[Opening Source material section]

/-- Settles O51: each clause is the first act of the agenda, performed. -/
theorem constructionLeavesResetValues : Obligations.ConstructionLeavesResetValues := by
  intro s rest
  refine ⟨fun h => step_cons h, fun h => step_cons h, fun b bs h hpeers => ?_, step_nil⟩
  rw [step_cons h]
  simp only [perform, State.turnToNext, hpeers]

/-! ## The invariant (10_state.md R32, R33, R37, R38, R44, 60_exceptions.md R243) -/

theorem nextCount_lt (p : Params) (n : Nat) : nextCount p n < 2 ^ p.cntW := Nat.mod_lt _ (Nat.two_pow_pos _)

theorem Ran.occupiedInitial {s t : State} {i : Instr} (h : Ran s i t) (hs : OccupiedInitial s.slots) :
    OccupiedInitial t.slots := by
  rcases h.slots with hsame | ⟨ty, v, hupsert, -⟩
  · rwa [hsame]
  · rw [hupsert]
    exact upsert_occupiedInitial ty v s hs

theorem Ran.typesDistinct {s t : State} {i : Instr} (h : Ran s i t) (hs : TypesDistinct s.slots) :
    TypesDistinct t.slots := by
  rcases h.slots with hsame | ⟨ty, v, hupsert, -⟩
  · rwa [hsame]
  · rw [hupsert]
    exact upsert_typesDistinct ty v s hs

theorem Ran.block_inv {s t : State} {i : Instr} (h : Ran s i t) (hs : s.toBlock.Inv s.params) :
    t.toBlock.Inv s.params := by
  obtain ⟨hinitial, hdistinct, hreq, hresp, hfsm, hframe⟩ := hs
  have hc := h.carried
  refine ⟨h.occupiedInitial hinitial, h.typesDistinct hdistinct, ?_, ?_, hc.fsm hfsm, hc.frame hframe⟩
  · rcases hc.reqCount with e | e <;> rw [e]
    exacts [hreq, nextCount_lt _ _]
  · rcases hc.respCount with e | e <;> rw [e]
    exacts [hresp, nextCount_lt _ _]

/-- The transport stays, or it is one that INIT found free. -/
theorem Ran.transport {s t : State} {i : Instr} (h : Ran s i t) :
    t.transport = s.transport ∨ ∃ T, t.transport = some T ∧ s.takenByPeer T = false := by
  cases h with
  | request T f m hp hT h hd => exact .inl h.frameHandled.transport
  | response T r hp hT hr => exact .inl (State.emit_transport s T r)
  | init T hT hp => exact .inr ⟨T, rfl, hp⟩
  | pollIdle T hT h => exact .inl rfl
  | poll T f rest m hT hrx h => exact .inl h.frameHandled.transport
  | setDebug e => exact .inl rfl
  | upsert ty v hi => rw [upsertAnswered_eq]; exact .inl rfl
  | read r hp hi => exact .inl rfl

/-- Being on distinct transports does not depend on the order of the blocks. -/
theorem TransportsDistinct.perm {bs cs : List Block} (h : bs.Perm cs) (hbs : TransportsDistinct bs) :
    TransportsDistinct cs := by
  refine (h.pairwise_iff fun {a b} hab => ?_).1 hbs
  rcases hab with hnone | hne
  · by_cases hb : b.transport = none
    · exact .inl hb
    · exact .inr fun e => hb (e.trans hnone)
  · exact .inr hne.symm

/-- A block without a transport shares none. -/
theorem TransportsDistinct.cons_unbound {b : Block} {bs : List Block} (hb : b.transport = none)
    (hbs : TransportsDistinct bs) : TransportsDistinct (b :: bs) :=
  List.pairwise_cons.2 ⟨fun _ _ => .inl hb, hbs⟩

[Closing Source material section]
[Opening Source material section]

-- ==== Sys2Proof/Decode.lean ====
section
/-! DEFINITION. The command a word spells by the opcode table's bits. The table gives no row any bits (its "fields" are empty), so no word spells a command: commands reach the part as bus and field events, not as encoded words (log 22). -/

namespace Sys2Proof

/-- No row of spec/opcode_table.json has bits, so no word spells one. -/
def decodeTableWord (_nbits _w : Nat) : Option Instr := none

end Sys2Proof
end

[Closing Source material section]
[Opening Source material section]

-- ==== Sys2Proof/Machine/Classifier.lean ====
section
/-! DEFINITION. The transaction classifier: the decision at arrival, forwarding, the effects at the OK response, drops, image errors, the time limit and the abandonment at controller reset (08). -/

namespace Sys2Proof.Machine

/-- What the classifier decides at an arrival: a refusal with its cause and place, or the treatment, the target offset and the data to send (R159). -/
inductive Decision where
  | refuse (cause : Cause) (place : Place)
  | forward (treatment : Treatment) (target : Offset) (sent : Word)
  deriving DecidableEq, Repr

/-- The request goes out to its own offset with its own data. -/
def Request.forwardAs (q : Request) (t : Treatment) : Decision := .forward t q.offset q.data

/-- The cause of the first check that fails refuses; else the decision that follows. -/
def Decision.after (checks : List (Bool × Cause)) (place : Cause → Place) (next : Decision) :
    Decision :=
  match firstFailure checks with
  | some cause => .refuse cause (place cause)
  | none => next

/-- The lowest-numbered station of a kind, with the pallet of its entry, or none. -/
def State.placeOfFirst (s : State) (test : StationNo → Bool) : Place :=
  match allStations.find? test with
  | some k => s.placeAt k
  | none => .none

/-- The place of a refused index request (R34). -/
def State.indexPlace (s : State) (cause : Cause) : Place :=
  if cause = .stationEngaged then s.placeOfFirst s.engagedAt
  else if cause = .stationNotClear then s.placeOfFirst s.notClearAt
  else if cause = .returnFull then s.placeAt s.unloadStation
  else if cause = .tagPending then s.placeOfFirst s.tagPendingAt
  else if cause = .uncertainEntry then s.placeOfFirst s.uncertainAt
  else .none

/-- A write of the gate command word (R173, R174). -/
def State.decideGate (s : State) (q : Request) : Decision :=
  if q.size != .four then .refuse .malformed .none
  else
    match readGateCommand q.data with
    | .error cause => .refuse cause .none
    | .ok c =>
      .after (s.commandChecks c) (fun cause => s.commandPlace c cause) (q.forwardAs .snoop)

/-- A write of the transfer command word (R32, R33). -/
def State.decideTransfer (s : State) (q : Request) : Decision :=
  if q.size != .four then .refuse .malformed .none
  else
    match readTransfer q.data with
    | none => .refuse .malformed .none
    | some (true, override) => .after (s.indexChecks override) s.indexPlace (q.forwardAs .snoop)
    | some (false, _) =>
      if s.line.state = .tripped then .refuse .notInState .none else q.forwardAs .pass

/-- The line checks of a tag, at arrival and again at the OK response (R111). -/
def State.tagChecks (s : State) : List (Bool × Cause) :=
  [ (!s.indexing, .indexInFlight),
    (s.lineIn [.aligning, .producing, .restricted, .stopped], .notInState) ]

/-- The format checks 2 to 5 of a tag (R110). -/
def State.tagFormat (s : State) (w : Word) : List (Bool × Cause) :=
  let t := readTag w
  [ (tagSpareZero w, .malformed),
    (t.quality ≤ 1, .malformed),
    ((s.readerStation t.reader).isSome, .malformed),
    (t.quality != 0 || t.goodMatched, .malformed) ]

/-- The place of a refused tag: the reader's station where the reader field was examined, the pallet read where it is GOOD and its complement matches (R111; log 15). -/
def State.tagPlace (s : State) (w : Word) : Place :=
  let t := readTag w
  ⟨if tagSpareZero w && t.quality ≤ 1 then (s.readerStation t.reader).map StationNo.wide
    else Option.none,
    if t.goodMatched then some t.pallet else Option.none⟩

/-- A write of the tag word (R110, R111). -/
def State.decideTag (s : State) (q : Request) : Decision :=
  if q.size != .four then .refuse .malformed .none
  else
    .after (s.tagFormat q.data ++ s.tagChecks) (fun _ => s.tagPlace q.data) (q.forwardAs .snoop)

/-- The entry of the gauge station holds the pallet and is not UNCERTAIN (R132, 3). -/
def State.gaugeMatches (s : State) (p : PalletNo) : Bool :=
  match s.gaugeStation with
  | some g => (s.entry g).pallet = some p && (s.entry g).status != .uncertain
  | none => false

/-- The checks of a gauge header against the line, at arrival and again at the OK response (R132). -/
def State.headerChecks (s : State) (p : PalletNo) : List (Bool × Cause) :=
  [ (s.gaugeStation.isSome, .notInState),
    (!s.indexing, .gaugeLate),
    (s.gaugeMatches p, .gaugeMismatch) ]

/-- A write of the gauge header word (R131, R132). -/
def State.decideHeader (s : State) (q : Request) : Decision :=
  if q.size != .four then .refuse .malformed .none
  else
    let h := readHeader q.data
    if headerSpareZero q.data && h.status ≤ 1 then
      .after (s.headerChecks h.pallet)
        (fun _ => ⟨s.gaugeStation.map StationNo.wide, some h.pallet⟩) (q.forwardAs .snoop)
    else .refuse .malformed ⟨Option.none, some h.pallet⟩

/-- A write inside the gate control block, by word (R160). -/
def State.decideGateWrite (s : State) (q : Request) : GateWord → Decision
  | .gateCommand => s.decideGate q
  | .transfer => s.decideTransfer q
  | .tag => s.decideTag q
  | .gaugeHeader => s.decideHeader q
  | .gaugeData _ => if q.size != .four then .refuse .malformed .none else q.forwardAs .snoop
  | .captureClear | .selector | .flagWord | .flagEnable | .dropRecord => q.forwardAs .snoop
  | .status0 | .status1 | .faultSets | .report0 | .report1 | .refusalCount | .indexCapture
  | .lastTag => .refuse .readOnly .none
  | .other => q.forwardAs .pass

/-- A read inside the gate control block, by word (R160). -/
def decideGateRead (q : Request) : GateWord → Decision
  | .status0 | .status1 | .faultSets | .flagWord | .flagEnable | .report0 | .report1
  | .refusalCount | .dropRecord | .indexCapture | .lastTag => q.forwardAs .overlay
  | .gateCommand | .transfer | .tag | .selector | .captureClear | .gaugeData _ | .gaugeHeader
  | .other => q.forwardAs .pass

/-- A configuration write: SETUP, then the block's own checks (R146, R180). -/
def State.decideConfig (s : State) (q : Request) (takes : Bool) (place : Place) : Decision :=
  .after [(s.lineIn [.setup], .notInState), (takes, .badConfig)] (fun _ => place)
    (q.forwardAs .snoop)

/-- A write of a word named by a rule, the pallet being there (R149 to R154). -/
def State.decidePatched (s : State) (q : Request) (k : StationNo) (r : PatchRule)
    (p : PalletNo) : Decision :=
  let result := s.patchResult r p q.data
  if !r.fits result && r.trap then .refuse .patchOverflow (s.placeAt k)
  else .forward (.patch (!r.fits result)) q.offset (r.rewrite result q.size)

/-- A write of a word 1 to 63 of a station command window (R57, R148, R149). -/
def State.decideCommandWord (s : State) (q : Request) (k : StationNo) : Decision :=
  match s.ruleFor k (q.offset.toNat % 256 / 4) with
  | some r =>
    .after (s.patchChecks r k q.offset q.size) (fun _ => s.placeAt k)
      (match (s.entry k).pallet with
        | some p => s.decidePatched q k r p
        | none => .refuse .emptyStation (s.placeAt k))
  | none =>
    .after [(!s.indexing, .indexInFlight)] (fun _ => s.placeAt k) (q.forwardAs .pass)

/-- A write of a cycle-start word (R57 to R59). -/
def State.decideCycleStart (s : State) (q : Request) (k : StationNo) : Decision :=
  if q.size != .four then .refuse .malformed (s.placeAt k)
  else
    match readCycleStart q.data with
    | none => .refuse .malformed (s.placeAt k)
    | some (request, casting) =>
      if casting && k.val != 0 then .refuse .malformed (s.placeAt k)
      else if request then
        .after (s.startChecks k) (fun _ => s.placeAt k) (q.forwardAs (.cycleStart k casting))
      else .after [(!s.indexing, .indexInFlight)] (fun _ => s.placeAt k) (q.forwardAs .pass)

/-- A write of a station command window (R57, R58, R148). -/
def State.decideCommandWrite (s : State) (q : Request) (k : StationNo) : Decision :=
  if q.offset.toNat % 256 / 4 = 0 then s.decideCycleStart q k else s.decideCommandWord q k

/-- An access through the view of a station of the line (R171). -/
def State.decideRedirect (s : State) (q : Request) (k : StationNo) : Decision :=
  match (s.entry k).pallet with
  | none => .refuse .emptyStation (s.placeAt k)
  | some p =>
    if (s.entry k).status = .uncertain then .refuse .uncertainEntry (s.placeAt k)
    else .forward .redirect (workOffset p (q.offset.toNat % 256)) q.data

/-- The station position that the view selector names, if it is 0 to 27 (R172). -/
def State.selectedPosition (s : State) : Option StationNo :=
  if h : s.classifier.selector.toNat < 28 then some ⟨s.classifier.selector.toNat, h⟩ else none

[Closing Source material section]

• **Problem to work on**:
Copy out only the lines of the records above from the one with "def Decision.after (checks" through the one with "or none. -/", exactly as they stand, both included.

• **Finished exercise**:
def Decision.after (checks : List (Bool × Cause)) (place : Cause → Place) (next : Decision) :
    Decision :=
  match firstFailure checks with
  | some cause => .refuse cause (place cause)
  | none => next

/-- The lowest-numbered station of a kind, with the pallet of its entry, or none. -/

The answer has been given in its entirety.